Obligation de prévoir un montant maximum de prestations susceptibles d’être fournies dans un accord-cadre

Paru dans le N°320 - 24 juin 2021
Commande publique

Dans le cadre de la passation d’un accord-cadre visant à répondre aux besoins d’autorités régionales en équipements médicaux, une société dont l’offre n’a pas été retenue a formé un recours contre cette décision, en soutenant que les régions auraient manqué aux obligations de publicité et méconnu les principes d’égalité de non-discrimination entre les candidats et de transparence en n’indiquant, au sein de l’avis de marché, ni la quantité ou la valeur estimée des produits à fournir, ni la quantité ou la valeur maximale des produits pouvant être acquis en exécution de l’accord-cadre. La juridiction danoise a saisi la Cour de justice de l’Union européenne (CJUE) de questions préjudicielles sur ces points au regard des articles 18 §1, 33 et 49 de la directive 2014/24/UE(1) sur la passation des marchés publics ainsi que de son annexe V relative aux informations devant figurer dans les avis de marché.

Par un arrêt du 17 juin 2021(2), la Cour de justice clarifie les règles applicables au contenu des avis de marché quant aux mentions relatives à la quantité ou au montant des prestations susceptibles d’être fournies en vertu d’un accord-cadre.

Si la CJUE constate que certaines dispositions de la directive 2014/24/UE semblent laisser une marge d’appréciation à l’acheteur quant à l’opportunité de préciser, au sein de l’avis de marché, la quantité ou la valeur maximale susceptible d’être commandée, elle considère que ces dispositions doivent aussi être interprétées au regard des principes d’égalité de traitement et de transparence.

Elle rappelle que le pouvoir adjudicateur est tenu, préalablement à la publication d’un avis de marché, de déterminer la valeur estimée du marché en tenant compte de la valeur maximale estimée hors TVA des prestations susceptibles d’être commandées pendant la durée d’exécution de l’accord-cadre et que, en conséquence, cette quantité ou valeur maximale doit être précisée au sein de l’avis de marché(3).
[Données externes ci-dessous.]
-- ==== Sys2Proof/Laws/State.lean ====
section
/-!
SUPPORT. State laws: what each named update of the state leaves in every field and under every reader; reading what
has been written.
-/

set_option Elab.async false
namespace Sys2Proof.Machine

/-! ### modFn -/

@[simp] theorem State.modFn_pending (s : State) (f : Nat) (u : Fn → Fn) : (s.modFn f u).pending = s.pending := rfl
@[simp] theorem State.modFn_tiles (s : State) (f : Nat) (u : Fn → Fn) : (s.modFn f u).tiles = s.tiles := rfl
@[simp] theorem State.modFn_time (s : State) (f : Nat) (u : Fn → Fn) : (s.modFn f u).time = s.time := rfl
@[simp] theorem State.modFn_regs (s : State) (f : Nat) (u : Fn → Fn) : (s.modFn f u).regs = s.regs := rfl
@[simp] theorem State.modFn_stored (s : State) (f : Nat) (u : Fn → Fn) : (s.modFn f u).stored = s.stored := rfl
@[simp] theorem State.modFn_fns (s : State) (f : Nat) (u : Fn → Fn) : (s.modFn f u).fns = nmod {} s.fns f u := rfl
@[simp] theorem State.modFn_ports (s : State) (f : Nat) (u : Fn → Fn) : (s.modFn f u).ports = s.ports := rfl
@[simp] theorem State.modFn_nodes (s : State) (f : Nat) (u : Fn → Fn) : (s.modFn f u).nodes = s.nodes := rfl
@[simp] theorem State.modFn_plans (s : State) (f : Nat) (u : Fn → Fn) : (s.modFn f u).plans = s.plans := rfl
@[simp] theorem State.modFn_lists (s : State) (f : Nat) (u : Fn → Fn) : (s.modFn f u).lists = s.lists := rfl
@[simp] theorem State.modFn_pim (s : State) (f : Nat) (u : Fn → Fn) : (s.modFn f u).pim = s.pim := rfl
@[simp] theorem State.modFn_owners (s : State) (f : Nat) (u : Fn → Fn) : (s.modFn f u).owners = s.owners := rfl
@[simp] theorem State.modFn_points (s : State) (f : Nat) (u : Fn → Fn) : (s.modFn f u).points = s.points := rfl
@[simp] theorem State.modFn_grants (s : State) (f : Nat) (u : Fn → Fn) : (s.modFn f u).grants = s.grants := rfl
@[simp] theorem State.modFn_rules (s : State) (f : Nat) (u : Fn → Fn) : (s.modFn f u).rules = s.rules := rfl
@[simp] theorem State.modFn_remote (s : State) (f : Nat) (u : Fn → Fn) : (s.modFn f u).remote = s.remote := rfl
@[simp] theorem State.modFn_copies (s : State) (f : Nat) (u : Fn → Fn) : (s.modFn f u).copies = s.copies := rfl
@[simp] theorem State.modFn_unseen (s : State) (f : Nat) (u : Fn → Fn) : (s.modFn f u).unseen = s.unseen := rfl
@[simp] theorem State.modFn_bridge (s : State) (f : Nat) (u : Fn → Fn) : (s.modFn f u).bridge = s.bridge := rfl
@[simp] theorem State.modFn_chans (s : State) (f : Nat) (u : Fn → Fn) : (s.modFn f u).chans = s.chans := rfl
@[simp] theorem State.modFn_nonces (s : State) (f : Nat) (u : Fn → Fn) : (s.modFn f u).nonces = s.nonces := rfl
@[simp] theorem State.modFn_quar (s : State) (f : Nat) (u : Fn → Fn) : (s.modFn f u).quar = s.quar := rfl
@[simp] theorem State.modFn_policy (s : State) (f : Nat) (u : Fn → Fn) : (s.modFn f u).policy = s.policy := rfl
@[simp] theorem State.modFn_journal (s : State) (f : Nat) (u : Fn → Fn) : (s.modFn f u).journal = s.journal := rfl
@[simp] theorem State.modFn_half0 (s : State) (f : Nat) (u : Fn → Fn) : (s.modFn f u).half0 = s.half0 := rfl
@[simp] theorem State.modFn_half1 (s : State) (f : Nat) (u : Fn → Fn) : (s.modFn f u).half1 = s.half1 := rfl
@[simp] theorem State.modFn_half (s : State) (f : Nat) (u : Fn → Fn) : (s.modFn f u).half = s.half := rfl
@[simp] theorem State.modFn_fw (s : State) (f : Nat) (u : Fn → Fn) : (s.modFn f u).fw = s.fw := rfl
@[simp] theorem State.modFn_mgt (s : State) (f : Nat) (u : Fn → Fn) : (s.modFn f u).mgt = s.mgt := rfl
@[simp] theorem State.modFn_jtag (s : State) (f : Nat) (u : Fn → Fn) : (s.modFn f u).jtag = s.jtag := rfl
@[simp] theorem State.modFn_pins (s : State) (f : Nat) (u : Fn → Fn) : (s.modFn f u).pins = s.pins := rfl
@[simp] theorem State.modFn_boot (s : State) (f : Nat) (u : Fn → Fn) : (s.modFn f u).boot = s.boot := rfl
@[simp] theorem State.modFn_chg (s : State) (f : Nat) (u : Fn → Fn) : (s.modFn f u).chg = s.chg := rfl
@[simp] theorem State.modFn_tile (s : State) (f : Nat) (u : Fn → Fn) : (s.modFn f u).tile = s.tile := rfl
@[simp] theorem State.modFn_mesh (s : State) (f : Nat) (u : Fn → Fn) : (s.modFn f u).mesh = s.mesh := rfl
@[simp] theorem State.modFn_meshFails (s : State) (f : Nat) (u : Fn → Fn) : (s.modFn f u).meshFails = s.meshFails := rfl
@[simp] theorem State.modFn_ready (s : State) (f : Nat) (u : Fn → Fn) : (s.modFn f u).ready = s.ready := rfl
@[simp] theorem State.modFn_link (s : State) (f : Nat) (u : Fn → Fn) : (s.modFn f u).link = s.link := rfl
@[simp] theorem State.modFn_vfEnable (s : State) (f : Nat) (u : Fn → Fn) : (s.modFn f u).vfEnable = s.vfEnable := rfl
@[simp] theorem State.modFn_vfMse (s : State) (f : Nat) (u : Fn → Fn) : (s.modFn f u).vfMse = s.vfMse := rfl
@[simp] theorem State.modFn_numVfs (s : State) (f : Nat) (u : Fn → Fn) : (s.modFn f u).numVfs = s.numVfs := rfl
@[simp] theorem State.modFn_ari (s : State) (f : Nat) (u : Fn → Fn) : (s.modFn f u).ari = s.ari := rfl
@[simp] theorem State.modFn_stamp (s : State) (f : Nat) (u : Fn → Fn) : (s.modFn f u).stamp = s.stamp := rfl
@[simp] theorem State.modFn_stage (s : State) (f : Nat) (u : Fn → Fn) : (s.modFn f u).stage = s.stage := rfl
@[simp] theorem State.modFn_lastCancel (s : State) (f : Nat) (u : Fn → Fn) : (s.modFn f u).lastCancel = s.lastCancel := rfl
@[simp] theorem State.modFn_stopping (s : State) (f : Nat) (u : Fn → Fn) : (s.modFn f u).stopping = s.stopping := rfl
@[simp] theorem State.modFn_xogate (s : State) (f : Nat) (u : Fn → Fn) : (s.modFn f u).xogate = s.xogate := rfl
@[simp] theorem State.modFn_evHeld (s : State) (f : Nat) (u : Fn → Fn) : (s.modFn f u).evHeld = s.evHeld := rfl
@[simp] theorem State.modFn_accepts (s : State) (f : Nat) (u : Fn → Fn) : (s.modFn f u).accepts = s.accepts := rfl
@[simp] theorem State.modFn_free (s : State) (f : Nat) (u : Fn → Fn) : (s.modFn f u).free = s.free := rfl
@[simp] theorem State.modFn_tlpHeld (s : State) (f : Nat) (u : Fn → Fn) : (s.modFn f u).tlpHeld = s.tlpHeld := rfl
@[simp] theorem State.modFn_wire (s : State) (f : Nat) (u : Fn → Fn) : (s.modFn f u).wire = s.wire := rfl
@[simp] theorem State.modFn_port_of (s : State) (f : Nat) (u : Fn → Fn) (i : Nat) : (s.modFn f u).port i = s.port i := rfl
@[simp] theorem State.modFn_node_of (s : State) (f : Nat) (u : Fn → Fn) (i j : Nat) : (s.modFn f u).node i j = s.node i j := rfl
@[simp] theorem State.modFn_tl_of (s : State) (f : Nat) (u : Fn → Fn) (i : Nat) : (s.modFn f u).tl i = s.tl i := rfl
@[simp] theorem State.modFn_plan_of (s : State) (f : Nat) (u : Fn → Fn) (i : Nat) : (s.modFn f u).plan i = s.plan i := rfl
@[simp] theorem State.modFn_list_of (s : State) (f : Nat) (u : Fn → Fn) (i j : Nat) : (s.modFn f u).list i j = s.list i j := rfl
@[simp] theorem State.modFn_chan_of (s : State) (f : Nat) (u : Fn → Fn) (i : Nat) : (s.modFn f u).chan i = s.chan i := rfl
@[simp] theorem State.modFn_point_of (s : State) (f : Nat) (u : Fn → Fn) (i : Nat) : (s.modFn f u).point i = s.point i := rfl
@[simp] theorem State.modFn_record_of (s : State) (f : Nat) (u : Fn → Fn) (i : Nat) : (s.modFn f u).record i = s.record i := rfl
@[simp] theorem State.modFn_reg_of (s : State) (f : Nat) (u : Fn → Fn) (e y i o : Nat) : (s.modFn f u).reg e y i o = s.reg e y i o := rfl
@[simp] theorem State.modFn_hasTile_of (s : State) (f : Nat) (u : Fn → Fn) (i : Nat) : (s.modFn f u).hasTile i = s.hasTile i := rfl
@[simp] theorem State.modFn_hasPort_of (s : State) (f : Nat) (u : Fn → Fn) (i : Nat) : (s.modFn f u).hasPort i = s.hasPort i := rfl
De plus, elle souligne que l’acheteur est tenu(4) de déterminer et indiquer une quantité ou valeur maximale contractuelle des prestations pour la durée de l’accord-cadre ainsi que pour chacun de ses lots.

Selon la Cour, les principes d’égalité de traitement et de non-discrimination, dont découle le principe de transparence, impliquent nécessairement que "toutes les conditions et modalités de la procédure d’attribution soient formulées de manière claire, précise et univoque". La communication de ces informations garantit la bonne information des opérateurs potentiellement intéressés et leur permet d’apprécier leur capacité à exécuter les obligations découlant de l’accord-cadre. L’accord-cadre doit prendre fin dès lors que la valeur ou quantité maximale des prestations à fournir est atteinte. A contrario, l’absence de valeur maximale contractuelle constituerait une utilisation abusive de la technique des accords-cadres puisqu’elle pourrait conduire l’acheteur à passer des commandes pour un montant beaucoup plus important qu’indiqué dans l’avis de marché. Cela caractériserait une modification substantielle au bénéfice du titulaire par rapport aux conditions initiales de mise en concurrence. Par ailleurs, l’éventuelle incapacité du titulaire à fournir des quantités demandées pour un montant beaucoup plus important qu’estimé dans l’avis de publicité pourrait conduire l’acheteur à rechercher la responsabilité du titulaire, situation qui contreviendrait au principe de transparence.

La CJUE rappelle en revanche que la quantité ou valeur maximale des prestations objet de l’accord-cadre peut être mentionnée indifféremment "dans l’avis de marché ou dans le cahier des charges", à condition que les opérateurs intéressés aient, par moyen électronique, un "accès gratuit, sans restriction, complet et direct aux documents de marché à partir de la date de publication d’un avis".

Elle précise, enfin, que lorsque un accord-cadre est passé pour les besoins de plusieurs pouvoirs adjudicateurs, la centrale d’achat ou le coordinateur peut aussi bien indiquer globalement le montant maximum des achats qui pourront être effectués au titre de cet accord-cadre que mentionner la répartition détaillée de ces quantités ou montants entre les différents acheteurs mentionnés dans l’accord-cadre, que ces derniers aient l’intention de conclure l’accord-cadre ou bien qu’ils détiennent une option à cet effet.